**DESCRIPTION OF THE TASK**
Filter the entries below, keeping only lines with "given".

Saved data entries
■ ■ ■

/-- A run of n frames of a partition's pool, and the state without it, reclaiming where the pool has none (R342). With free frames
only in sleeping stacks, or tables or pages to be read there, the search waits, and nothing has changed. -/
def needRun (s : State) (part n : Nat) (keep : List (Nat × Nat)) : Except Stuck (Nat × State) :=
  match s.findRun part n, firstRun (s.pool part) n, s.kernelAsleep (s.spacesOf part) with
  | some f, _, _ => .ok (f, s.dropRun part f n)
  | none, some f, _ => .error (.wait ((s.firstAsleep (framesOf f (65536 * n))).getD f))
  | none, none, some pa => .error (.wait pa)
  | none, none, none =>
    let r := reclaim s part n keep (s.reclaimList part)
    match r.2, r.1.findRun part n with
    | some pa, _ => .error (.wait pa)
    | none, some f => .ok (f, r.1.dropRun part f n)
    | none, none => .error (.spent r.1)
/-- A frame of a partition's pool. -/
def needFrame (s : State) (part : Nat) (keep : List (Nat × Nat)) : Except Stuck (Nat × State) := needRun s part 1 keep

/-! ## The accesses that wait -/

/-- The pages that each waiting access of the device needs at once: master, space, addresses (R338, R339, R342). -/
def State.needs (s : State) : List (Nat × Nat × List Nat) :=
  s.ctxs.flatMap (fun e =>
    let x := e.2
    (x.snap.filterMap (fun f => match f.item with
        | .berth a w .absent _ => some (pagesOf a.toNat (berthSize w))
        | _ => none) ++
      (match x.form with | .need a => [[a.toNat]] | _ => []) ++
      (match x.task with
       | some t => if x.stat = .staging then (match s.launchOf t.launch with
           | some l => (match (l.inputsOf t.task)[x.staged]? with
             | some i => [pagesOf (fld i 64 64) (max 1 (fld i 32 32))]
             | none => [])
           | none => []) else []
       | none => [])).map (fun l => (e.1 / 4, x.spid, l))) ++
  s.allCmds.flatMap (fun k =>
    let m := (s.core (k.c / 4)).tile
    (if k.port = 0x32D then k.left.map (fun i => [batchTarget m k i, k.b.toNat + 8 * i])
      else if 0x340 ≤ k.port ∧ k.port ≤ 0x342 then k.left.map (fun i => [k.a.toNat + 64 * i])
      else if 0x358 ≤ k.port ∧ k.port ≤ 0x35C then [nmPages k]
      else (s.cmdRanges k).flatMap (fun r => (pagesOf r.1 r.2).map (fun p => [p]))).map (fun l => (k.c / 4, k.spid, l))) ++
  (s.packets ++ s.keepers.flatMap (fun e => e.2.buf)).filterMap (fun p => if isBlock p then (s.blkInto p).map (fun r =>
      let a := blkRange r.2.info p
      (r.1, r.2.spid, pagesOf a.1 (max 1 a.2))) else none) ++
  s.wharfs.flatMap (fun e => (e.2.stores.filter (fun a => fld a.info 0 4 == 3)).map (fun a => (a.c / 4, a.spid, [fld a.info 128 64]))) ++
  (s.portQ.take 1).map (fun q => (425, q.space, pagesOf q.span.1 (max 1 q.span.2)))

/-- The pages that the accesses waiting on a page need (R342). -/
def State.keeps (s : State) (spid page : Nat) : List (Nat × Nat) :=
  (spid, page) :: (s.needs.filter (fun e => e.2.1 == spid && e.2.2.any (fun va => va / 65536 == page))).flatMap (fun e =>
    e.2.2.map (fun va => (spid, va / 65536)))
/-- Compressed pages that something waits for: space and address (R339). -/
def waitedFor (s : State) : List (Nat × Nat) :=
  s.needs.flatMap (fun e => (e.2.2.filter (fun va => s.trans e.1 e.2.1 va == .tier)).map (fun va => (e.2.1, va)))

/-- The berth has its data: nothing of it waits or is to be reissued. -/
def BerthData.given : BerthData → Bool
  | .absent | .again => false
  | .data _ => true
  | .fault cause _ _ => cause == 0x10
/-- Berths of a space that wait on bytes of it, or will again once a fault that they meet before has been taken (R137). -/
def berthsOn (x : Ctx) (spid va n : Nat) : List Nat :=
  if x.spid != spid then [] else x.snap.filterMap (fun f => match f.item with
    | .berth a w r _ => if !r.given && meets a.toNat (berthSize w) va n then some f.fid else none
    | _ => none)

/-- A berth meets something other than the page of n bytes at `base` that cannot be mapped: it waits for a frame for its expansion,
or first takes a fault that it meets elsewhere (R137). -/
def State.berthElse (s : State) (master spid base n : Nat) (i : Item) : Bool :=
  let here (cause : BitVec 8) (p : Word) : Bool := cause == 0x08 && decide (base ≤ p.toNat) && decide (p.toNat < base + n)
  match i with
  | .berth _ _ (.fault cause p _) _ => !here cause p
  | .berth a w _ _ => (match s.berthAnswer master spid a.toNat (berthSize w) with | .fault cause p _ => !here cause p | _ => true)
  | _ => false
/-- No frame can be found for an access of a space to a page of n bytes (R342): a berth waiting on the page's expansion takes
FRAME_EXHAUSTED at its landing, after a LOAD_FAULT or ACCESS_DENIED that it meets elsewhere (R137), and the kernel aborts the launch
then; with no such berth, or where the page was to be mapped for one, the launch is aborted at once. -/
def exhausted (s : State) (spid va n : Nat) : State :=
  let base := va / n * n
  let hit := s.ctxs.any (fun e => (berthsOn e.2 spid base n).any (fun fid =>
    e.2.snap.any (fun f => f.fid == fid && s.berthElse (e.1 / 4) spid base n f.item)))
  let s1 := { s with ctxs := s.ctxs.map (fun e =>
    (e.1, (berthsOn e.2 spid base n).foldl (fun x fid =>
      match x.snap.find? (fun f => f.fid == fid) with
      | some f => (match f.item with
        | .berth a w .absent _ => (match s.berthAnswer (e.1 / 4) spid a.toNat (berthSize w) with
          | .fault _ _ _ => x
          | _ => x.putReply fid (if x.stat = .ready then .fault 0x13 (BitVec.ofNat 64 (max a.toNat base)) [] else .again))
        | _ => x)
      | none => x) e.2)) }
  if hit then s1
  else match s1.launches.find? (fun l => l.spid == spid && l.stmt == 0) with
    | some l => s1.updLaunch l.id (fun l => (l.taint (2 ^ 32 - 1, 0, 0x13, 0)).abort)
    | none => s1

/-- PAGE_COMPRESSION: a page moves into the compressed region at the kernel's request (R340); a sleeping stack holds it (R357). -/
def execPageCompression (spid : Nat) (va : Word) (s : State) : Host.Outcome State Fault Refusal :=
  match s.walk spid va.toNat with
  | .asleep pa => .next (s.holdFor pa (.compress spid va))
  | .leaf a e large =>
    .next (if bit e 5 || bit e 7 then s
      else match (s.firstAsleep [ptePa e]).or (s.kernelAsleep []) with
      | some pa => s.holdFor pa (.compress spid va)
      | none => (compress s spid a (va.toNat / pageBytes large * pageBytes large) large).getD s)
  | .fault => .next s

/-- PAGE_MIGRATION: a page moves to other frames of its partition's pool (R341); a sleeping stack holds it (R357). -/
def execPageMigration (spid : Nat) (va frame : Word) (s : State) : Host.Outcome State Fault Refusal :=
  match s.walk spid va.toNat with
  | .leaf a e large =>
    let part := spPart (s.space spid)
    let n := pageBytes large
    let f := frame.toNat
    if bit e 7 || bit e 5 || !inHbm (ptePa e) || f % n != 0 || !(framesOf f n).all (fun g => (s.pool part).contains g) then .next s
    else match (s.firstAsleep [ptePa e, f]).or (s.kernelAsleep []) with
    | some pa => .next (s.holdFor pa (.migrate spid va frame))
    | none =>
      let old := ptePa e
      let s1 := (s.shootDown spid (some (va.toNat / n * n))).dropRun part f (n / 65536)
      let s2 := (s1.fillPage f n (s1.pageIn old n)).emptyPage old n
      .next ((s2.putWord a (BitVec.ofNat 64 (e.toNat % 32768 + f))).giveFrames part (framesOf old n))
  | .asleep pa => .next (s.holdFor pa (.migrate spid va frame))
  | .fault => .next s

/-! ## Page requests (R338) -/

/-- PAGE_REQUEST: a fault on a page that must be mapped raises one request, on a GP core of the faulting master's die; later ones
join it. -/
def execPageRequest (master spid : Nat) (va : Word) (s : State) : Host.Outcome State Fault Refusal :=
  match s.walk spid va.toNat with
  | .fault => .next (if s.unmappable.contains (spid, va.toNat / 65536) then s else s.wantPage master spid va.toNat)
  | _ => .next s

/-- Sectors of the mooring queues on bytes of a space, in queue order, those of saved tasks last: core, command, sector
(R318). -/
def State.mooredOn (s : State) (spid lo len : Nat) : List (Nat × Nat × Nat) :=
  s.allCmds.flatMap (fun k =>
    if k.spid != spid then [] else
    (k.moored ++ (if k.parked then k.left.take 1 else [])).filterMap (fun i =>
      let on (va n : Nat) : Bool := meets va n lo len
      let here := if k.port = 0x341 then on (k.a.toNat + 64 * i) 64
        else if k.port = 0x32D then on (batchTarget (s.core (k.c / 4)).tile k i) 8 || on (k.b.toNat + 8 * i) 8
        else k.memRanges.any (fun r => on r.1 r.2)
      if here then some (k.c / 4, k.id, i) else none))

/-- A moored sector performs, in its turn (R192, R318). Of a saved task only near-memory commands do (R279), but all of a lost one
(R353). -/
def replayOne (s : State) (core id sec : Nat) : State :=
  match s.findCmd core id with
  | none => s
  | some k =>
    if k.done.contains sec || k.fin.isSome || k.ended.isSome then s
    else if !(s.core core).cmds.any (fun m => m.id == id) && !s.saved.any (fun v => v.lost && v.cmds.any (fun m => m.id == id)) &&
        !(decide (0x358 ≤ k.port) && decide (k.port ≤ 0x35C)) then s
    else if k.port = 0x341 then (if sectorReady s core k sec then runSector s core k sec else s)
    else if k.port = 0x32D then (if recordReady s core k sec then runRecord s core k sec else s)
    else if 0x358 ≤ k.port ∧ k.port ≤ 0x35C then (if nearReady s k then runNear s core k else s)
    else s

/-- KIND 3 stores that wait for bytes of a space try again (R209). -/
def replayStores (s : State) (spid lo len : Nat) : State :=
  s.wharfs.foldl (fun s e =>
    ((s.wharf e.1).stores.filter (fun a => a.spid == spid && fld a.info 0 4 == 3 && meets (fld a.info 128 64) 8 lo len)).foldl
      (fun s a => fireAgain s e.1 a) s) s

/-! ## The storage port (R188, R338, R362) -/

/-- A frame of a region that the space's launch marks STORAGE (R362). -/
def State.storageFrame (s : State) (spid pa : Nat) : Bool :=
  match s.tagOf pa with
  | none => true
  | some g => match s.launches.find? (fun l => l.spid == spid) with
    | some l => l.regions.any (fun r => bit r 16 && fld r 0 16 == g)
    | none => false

■ ■ ■

**PROBLEM SOLUTION**
def BerthData.given : BerthData → Bool
    | .berth a w r _ => if !r.given && meets a.toNat (berthSize w) va n then some f.fid else none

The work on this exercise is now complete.